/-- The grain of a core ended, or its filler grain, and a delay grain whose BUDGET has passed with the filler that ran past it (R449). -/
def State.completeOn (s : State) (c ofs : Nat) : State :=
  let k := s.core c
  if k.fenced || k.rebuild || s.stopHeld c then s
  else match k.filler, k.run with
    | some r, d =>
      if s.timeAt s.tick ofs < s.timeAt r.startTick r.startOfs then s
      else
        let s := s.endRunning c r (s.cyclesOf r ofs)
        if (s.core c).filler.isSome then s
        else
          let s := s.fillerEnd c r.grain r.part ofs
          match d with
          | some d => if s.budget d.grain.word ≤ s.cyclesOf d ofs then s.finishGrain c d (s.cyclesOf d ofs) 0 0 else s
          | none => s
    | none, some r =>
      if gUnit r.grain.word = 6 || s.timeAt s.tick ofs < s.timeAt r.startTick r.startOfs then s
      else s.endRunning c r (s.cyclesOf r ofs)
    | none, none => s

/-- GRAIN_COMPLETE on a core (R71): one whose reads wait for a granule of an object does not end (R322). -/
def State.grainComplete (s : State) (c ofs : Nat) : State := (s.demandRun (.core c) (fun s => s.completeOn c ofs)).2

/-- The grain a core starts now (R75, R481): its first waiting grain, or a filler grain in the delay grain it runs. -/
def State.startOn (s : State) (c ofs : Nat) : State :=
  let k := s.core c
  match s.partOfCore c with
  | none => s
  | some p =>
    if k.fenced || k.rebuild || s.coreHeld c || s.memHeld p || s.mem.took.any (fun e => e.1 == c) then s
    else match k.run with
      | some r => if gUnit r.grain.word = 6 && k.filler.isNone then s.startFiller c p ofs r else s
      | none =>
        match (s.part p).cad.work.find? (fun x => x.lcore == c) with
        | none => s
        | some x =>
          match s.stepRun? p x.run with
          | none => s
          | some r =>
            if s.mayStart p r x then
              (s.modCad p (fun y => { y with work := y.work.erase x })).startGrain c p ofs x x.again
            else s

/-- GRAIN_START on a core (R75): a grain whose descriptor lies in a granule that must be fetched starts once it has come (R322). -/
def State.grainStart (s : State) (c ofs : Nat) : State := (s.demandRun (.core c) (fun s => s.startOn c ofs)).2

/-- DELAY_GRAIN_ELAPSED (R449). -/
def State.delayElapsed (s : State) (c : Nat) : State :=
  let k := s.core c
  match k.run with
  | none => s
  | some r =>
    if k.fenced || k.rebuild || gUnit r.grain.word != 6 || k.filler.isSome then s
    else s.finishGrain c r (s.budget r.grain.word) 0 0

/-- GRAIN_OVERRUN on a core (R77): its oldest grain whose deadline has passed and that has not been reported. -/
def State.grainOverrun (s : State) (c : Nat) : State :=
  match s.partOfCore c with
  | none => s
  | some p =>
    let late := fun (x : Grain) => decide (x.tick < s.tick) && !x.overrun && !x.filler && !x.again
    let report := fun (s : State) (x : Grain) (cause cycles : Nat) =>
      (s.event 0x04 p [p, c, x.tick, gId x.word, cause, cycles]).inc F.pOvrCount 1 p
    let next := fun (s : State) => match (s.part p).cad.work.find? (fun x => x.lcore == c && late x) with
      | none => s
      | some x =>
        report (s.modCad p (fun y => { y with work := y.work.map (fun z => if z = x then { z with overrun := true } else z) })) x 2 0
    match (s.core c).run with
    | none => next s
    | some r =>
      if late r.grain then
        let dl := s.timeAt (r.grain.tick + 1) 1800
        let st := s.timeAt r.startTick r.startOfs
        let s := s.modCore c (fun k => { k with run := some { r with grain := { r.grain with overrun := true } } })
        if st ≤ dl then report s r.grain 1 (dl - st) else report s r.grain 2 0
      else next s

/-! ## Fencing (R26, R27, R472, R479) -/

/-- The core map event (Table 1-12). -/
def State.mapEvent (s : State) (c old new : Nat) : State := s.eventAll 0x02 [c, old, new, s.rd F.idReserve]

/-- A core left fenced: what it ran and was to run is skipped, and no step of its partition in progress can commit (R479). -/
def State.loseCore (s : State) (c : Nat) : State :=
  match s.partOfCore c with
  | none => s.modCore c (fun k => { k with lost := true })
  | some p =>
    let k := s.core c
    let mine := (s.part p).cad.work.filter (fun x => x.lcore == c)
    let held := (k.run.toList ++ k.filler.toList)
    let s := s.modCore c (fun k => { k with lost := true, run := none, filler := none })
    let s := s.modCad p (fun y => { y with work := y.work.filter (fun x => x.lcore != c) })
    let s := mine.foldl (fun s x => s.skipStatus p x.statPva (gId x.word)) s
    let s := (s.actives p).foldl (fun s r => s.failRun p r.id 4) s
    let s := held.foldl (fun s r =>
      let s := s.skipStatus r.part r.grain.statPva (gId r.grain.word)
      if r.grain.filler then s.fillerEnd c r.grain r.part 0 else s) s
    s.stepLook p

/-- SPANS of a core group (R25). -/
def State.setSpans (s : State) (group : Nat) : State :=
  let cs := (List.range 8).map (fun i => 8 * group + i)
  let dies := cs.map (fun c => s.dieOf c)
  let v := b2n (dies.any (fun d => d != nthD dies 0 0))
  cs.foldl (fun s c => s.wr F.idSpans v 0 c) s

-*-*-

Work request:
In the entries above, the lines from the one bearing "else match k.run with" up to and including the one bearing "come (R322). -/" should be transcribed exactly; no other line is wanted.

Response:
    else match k.run with
      | some r => if gUnit r.grain.word = 6 && k.filler.isNone then s.startFiller c p ofs r else s
      | none =>
        match (s.part p).cad.work.find? (fun x => x.lcore == c) with
        | none => s
        | some x =>
          match s.stepRun? p x.run with
          | none => s
          | some r =>
            if s.mayStart p r x then
              (s.modCad p (fun y => { y with work := y.work.erase x })).startGrain c p ofs x x.again
            else s

/-- GRAIN_START on a core (R75): a grain whose descriptor lies in a granule that must be fetched starts once it has come (R322). -/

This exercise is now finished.